Supplied data>

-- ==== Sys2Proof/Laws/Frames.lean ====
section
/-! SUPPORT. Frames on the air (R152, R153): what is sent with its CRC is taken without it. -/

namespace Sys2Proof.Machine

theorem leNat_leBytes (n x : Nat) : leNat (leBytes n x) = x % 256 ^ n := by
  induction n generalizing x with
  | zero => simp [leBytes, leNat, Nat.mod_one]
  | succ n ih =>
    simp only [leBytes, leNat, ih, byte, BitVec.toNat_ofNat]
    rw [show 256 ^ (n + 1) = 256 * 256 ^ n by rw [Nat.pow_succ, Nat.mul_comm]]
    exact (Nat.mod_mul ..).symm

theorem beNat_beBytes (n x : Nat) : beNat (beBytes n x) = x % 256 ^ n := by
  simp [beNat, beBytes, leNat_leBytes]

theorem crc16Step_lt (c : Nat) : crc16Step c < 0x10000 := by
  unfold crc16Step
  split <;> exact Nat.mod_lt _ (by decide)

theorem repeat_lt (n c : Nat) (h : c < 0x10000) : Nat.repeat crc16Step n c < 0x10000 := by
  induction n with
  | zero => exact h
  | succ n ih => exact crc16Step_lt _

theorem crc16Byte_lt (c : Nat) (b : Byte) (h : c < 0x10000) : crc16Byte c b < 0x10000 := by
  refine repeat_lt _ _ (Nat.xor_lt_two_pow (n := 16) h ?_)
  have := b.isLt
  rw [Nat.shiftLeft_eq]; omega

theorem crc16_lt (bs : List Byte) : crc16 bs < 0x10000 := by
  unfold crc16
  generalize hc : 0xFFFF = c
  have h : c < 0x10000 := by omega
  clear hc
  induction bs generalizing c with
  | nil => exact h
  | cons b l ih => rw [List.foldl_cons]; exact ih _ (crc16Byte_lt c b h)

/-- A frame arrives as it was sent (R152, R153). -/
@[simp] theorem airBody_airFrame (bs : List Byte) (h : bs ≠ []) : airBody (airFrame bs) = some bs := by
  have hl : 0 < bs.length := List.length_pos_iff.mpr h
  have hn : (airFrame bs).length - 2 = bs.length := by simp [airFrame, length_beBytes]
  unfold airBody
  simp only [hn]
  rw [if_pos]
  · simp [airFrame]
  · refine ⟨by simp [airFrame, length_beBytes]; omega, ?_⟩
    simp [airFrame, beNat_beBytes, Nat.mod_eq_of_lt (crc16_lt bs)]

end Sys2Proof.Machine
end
--
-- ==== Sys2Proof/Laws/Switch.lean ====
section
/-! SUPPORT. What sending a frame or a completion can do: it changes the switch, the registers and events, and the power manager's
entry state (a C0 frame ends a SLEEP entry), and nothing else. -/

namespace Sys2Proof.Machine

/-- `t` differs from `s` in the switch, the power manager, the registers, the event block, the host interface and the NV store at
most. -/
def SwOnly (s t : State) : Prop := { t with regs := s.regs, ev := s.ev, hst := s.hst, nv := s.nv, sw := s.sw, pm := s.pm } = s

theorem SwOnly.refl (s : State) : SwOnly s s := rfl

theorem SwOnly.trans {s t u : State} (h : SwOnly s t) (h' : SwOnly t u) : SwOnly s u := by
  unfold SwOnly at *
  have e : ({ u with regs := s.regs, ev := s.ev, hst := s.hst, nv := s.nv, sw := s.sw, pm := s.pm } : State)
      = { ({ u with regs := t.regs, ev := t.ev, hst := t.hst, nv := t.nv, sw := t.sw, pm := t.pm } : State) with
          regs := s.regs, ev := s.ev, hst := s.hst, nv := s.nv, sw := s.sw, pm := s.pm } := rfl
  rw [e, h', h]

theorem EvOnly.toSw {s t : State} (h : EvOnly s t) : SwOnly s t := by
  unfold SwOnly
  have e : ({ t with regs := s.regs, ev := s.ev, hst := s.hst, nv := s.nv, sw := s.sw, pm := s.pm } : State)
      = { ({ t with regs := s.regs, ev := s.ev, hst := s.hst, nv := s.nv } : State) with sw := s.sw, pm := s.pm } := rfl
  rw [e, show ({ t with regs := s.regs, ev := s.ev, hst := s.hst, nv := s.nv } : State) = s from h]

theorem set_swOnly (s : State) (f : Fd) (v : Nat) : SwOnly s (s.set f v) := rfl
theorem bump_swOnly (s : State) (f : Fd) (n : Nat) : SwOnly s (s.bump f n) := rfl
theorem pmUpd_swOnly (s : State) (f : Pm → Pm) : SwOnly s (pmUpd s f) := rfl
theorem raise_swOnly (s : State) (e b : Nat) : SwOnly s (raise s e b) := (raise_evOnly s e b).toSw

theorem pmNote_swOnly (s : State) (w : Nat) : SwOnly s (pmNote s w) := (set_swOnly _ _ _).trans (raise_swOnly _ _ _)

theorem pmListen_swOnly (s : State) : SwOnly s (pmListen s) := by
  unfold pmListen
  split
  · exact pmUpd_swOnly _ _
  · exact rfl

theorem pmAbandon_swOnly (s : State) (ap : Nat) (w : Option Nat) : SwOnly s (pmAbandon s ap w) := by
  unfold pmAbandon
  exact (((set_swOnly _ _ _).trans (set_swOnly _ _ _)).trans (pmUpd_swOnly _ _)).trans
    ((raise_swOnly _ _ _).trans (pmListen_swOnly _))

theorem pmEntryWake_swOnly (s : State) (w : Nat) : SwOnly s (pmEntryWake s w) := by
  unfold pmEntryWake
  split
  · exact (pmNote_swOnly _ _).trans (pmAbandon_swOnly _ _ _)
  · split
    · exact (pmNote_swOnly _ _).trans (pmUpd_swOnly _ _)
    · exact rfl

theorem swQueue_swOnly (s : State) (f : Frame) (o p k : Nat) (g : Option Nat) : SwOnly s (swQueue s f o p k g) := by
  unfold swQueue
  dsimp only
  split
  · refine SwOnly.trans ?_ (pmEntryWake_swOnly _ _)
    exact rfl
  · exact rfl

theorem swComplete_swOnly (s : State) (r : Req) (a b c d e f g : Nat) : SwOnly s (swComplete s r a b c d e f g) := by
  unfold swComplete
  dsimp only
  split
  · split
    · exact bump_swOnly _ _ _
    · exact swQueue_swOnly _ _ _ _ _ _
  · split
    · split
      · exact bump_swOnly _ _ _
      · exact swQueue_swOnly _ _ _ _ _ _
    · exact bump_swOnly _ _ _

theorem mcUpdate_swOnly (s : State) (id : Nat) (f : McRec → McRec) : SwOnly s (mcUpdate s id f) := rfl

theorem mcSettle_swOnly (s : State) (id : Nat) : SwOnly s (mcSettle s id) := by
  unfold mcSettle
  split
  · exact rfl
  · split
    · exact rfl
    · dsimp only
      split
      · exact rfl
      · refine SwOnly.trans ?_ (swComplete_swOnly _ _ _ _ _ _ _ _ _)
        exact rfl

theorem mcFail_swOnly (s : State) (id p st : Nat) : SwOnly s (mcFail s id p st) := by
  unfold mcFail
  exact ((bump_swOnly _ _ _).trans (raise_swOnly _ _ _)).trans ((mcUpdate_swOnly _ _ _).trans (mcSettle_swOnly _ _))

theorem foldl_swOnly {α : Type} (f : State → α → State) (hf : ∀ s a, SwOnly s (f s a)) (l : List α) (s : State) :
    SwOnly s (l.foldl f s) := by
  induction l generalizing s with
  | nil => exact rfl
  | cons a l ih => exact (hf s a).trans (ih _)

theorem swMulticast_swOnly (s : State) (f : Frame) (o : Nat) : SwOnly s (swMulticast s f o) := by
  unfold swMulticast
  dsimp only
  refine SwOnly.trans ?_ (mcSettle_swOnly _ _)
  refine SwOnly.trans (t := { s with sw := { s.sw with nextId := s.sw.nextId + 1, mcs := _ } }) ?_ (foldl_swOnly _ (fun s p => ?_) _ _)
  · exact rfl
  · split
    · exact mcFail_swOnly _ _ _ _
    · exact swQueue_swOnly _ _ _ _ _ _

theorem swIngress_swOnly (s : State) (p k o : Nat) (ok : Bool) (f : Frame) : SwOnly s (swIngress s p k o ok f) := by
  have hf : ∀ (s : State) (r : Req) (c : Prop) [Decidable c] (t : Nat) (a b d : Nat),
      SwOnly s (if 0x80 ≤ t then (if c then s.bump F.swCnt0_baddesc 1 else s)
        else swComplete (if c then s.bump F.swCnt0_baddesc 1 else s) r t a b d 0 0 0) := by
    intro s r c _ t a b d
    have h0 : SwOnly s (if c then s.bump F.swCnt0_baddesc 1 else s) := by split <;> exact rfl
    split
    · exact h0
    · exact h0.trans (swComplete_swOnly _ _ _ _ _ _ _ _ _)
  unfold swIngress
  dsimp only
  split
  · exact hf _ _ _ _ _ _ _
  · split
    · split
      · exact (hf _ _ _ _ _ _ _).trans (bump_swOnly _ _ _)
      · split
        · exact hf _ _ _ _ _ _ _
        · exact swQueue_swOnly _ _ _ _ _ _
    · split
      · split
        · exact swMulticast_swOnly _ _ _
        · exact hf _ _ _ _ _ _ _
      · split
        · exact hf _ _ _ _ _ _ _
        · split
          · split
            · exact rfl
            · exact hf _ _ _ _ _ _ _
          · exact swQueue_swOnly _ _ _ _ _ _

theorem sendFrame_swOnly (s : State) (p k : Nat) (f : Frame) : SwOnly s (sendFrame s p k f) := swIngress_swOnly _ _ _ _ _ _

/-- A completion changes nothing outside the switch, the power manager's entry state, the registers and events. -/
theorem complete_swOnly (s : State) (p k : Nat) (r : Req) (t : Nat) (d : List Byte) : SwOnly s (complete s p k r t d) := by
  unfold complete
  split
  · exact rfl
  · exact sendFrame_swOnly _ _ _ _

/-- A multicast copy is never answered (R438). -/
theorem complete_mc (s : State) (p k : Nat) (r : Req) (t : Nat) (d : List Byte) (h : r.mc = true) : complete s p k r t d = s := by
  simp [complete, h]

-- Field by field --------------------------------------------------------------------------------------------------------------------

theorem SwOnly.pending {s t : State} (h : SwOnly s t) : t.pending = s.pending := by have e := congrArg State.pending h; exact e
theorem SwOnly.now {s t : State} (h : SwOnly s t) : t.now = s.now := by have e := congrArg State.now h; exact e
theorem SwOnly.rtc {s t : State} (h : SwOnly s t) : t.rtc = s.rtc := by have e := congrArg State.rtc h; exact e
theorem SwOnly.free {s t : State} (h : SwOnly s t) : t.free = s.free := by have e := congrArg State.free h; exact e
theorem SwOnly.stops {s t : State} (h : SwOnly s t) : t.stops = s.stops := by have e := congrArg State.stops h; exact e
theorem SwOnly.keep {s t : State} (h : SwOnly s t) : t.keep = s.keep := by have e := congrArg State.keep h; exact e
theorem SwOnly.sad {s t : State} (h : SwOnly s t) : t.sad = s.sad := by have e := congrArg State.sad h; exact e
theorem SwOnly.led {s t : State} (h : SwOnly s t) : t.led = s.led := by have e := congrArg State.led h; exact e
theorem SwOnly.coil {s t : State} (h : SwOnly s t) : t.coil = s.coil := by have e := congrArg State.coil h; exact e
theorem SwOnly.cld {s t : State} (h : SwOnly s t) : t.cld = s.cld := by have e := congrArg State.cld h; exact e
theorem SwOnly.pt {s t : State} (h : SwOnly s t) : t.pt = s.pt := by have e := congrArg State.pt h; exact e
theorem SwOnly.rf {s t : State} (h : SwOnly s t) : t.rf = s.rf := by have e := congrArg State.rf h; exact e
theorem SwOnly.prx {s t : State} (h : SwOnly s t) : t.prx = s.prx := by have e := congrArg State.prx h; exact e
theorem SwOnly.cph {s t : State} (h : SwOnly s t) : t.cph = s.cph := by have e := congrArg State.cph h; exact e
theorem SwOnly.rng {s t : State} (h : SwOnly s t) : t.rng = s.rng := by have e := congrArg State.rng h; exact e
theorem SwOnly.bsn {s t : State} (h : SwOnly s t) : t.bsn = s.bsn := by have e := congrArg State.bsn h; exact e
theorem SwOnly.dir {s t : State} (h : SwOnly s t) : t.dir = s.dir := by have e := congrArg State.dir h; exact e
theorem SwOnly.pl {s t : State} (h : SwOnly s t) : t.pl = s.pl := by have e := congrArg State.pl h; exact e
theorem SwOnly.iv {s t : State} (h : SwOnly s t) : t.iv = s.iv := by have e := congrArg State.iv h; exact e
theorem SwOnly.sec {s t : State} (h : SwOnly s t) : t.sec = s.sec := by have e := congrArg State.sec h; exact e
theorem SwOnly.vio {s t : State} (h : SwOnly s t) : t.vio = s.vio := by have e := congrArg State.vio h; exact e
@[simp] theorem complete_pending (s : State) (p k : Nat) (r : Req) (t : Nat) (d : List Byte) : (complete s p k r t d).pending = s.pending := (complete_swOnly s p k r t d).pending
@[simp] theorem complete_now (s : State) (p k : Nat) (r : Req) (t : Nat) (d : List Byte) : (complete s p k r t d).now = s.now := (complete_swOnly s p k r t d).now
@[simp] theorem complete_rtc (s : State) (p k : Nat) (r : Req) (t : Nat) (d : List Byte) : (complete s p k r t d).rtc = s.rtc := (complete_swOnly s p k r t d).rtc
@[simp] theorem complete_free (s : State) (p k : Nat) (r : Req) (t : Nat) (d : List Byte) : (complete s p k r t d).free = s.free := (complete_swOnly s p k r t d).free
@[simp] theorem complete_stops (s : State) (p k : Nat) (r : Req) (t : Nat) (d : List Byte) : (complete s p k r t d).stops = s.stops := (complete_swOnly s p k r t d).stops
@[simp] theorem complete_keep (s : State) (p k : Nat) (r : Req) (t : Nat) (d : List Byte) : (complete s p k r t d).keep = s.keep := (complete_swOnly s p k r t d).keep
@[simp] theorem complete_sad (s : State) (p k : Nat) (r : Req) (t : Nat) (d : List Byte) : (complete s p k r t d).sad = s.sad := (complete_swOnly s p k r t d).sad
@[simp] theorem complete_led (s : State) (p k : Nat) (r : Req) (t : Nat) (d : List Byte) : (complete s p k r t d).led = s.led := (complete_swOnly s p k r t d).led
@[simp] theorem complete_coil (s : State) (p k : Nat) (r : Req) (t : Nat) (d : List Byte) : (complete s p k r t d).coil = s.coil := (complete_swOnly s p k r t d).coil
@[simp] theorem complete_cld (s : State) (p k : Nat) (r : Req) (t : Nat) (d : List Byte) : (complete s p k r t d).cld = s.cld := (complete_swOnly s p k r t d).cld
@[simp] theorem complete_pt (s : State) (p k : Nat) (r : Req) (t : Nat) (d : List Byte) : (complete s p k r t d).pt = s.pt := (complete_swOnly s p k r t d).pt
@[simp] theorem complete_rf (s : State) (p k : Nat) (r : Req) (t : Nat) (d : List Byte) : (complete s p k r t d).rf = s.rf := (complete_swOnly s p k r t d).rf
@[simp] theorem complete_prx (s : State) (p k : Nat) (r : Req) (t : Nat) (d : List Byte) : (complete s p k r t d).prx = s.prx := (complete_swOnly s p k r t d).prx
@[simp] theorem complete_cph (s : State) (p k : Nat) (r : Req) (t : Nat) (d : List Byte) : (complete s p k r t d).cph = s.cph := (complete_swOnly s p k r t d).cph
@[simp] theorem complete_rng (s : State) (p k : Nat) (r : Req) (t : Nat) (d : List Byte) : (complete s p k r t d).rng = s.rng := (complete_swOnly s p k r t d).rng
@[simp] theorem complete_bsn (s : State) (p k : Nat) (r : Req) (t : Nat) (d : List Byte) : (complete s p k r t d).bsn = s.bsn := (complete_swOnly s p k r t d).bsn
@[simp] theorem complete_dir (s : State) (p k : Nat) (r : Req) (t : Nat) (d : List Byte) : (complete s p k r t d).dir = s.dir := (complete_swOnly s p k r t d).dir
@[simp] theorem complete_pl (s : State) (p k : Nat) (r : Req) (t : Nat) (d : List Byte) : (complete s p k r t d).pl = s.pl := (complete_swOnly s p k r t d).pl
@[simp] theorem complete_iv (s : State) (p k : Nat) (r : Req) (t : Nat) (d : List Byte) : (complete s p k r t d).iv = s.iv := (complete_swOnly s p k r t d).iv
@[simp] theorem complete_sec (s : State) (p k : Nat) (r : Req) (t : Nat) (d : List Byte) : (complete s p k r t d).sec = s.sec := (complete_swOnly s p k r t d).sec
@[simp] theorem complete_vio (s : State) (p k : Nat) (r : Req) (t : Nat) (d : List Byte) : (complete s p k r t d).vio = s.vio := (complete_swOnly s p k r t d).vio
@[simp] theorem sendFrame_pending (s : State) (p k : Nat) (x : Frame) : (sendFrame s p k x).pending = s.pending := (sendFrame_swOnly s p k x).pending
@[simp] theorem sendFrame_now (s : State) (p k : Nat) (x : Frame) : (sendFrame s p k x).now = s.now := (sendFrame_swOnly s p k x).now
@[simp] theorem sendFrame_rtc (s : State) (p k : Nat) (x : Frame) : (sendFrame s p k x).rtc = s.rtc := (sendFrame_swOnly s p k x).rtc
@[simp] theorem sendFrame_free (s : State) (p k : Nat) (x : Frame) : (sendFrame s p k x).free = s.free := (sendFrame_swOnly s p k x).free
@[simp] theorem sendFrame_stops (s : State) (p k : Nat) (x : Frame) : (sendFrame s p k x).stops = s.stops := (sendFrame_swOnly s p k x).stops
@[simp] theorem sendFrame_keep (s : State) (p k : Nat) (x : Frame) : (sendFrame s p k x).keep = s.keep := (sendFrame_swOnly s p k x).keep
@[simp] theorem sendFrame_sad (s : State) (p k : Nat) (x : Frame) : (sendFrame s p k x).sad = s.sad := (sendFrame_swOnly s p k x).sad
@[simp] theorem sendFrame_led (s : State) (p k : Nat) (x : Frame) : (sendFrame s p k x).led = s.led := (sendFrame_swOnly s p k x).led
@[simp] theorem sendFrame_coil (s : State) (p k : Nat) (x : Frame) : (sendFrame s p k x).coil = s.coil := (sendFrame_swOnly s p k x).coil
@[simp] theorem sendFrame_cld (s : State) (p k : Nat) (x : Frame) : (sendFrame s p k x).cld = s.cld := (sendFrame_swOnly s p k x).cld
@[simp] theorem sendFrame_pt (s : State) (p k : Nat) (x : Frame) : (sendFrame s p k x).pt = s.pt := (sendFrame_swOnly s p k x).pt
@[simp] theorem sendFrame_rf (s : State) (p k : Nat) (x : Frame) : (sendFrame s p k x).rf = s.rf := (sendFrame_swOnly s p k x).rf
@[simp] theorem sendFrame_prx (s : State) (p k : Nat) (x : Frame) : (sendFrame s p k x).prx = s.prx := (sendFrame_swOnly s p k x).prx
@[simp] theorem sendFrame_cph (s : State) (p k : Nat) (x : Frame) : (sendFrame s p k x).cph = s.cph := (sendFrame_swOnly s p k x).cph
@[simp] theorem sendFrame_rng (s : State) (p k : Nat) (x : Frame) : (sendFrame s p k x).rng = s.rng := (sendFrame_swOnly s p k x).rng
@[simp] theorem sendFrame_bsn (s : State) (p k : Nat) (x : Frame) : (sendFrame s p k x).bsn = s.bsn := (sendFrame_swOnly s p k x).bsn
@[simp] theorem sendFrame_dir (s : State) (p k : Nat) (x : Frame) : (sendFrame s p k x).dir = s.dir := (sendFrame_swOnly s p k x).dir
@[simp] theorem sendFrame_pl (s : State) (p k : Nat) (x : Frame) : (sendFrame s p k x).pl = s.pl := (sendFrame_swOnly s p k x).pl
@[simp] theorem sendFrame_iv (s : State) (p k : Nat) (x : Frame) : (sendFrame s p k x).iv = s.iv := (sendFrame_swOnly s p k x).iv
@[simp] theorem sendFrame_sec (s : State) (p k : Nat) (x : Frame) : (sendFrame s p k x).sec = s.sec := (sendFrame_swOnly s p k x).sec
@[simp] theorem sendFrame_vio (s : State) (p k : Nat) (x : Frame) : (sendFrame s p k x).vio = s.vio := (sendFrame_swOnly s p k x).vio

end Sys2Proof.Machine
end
* * *
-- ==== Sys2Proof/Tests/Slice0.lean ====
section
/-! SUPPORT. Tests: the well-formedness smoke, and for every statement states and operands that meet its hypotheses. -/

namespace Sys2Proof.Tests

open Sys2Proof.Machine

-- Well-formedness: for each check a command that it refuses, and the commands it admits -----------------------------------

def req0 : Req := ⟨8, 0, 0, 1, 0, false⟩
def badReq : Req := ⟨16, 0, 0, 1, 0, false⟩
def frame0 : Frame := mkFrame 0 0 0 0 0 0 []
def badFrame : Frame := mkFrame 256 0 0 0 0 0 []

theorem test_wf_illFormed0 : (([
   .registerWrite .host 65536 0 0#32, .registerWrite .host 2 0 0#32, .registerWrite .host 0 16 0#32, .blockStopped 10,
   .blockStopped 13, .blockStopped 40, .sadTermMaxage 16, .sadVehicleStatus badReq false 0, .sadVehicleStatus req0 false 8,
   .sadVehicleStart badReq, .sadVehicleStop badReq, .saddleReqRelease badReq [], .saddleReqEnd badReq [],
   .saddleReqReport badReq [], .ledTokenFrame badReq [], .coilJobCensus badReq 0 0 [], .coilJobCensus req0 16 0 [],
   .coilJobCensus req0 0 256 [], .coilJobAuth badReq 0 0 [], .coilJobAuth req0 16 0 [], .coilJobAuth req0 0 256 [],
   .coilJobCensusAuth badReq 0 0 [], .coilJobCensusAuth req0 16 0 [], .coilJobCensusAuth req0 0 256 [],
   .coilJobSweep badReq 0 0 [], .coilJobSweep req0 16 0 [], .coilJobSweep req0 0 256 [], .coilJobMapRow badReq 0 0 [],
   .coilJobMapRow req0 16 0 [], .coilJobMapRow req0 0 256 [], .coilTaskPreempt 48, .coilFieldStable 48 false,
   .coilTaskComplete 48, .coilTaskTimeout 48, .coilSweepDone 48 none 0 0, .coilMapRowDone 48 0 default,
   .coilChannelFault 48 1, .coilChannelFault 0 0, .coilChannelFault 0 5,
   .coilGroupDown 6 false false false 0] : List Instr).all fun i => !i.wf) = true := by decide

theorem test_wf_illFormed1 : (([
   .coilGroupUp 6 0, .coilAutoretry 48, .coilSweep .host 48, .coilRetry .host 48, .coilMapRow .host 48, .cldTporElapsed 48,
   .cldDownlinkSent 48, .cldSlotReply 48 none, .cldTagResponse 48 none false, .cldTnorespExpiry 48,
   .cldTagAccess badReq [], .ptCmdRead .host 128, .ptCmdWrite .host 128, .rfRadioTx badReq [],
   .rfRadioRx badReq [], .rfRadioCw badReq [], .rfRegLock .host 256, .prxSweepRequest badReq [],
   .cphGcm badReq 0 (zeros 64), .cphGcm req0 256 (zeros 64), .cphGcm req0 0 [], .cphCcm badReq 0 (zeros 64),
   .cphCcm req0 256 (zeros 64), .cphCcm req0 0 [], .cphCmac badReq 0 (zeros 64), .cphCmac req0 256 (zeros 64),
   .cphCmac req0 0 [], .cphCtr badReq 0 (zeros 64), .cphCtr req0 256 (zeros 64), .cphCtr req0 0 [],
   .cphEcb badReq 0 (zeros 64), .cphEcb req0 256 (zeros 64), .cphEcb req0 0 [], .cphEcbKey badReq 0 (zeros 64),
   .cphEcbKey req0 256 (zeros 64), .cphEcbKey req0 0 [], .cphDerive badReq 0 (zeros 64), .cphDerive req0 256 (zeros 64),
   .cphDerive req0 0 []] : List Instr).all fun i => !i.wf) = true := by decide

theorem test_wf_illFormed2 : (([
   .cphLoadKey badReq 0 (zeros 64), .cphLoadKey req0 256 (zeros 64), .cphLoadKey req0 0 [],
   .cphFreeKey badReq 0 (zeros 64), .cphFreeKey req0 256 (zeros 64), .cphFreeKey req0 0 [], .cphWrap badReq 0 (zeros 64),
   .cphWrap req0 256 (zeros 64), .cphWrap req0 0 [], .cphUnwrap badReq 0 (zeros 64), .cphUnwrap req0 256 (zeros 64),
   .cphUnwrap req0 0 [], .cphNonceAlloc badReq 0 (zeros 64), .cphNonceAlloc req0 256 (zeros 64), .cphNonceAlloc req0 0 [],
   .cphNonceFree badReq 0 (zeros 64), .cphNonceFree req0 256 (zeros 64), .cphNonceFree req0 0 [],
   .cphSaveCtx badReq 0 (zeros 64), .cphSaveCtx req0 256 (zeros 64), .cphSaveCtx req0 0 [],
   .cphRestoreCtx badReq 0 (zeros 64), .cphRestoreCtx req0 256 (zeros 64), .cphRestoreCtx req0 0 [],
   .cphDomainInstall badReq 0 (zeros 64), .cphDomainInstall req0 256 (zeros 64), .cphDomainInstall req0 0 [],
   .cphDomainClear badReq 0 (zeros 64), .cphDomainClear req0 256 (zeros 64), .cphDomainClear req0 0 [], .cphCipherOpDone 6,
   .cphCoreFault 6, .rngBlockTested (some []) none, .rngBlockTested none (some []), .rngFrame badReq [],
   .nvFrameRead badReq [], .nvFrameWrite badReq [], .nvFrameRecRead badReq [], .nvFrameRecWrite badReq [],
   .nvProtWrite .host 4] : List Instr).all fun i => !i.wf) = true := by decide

Required work> Look above for the line holding "rw [e, h', h]", then set down exactly that line and every line after it up to and including the line holding "unfold pmAbandon", with nothing else.

Reply to the task>
  rw [e, h', h]

theorem EvOnly.toSw {s t : State} (h : EvOnly s t) : SwOnly s t := by
  unfold SwOnly
  have e : ({ t with regs := s.regs, ev := s.ev, hst := s.hst, nv := s.nv, sw := s.sw, pm := s.pm } : State)
      = { ({ t with regs := s.regs, ev := s.ev, hst := s.hst, nv := s.nv } : State) with sw := s.sw, pm := s.pm } := rfl
  rw [e, show ({ t with regs := s.regs, ev := s.ev, hst := s.hst, nv := s.nv } : State) = s from h]

theorem set_swOnly (s : State) (f : Fd) (v : Nat) : SwOnly s (s.set f v) := rfl
theorem bump_swOnly (s : State) (f : Fd) (n : Nat) : SwOnly s (s.bump f n) := rfl
theorem pmUpd_swOnly (s : State) (f : Pm → Pm) : SwOnly s (pmUpd s f) := rfl
theorem raise_swOnly (s : State) (e b : Nat) : SwOnly s (raise s e b) := (raise_evOnly s e b).toSw

theorem pmNote_swOnly (s : State) (w : Nat) : SwOnly s (pmNote s w) := (set_swOnly _ _ _).trans (raise_swOnly _ _ _)

theorem pmListen_swOnly (s : State) : SwOnly s (pmListen s) := by
  unfold pmListen
  split
  · exact pmUpd_swOnly _ _
  · exact rfl

theorem pmAbandon_swOnly (s : State) (ap : Nat) (w : Option Nat) : SwOnly s (pmAbandon s ap w) := by
  unfold pmAbandon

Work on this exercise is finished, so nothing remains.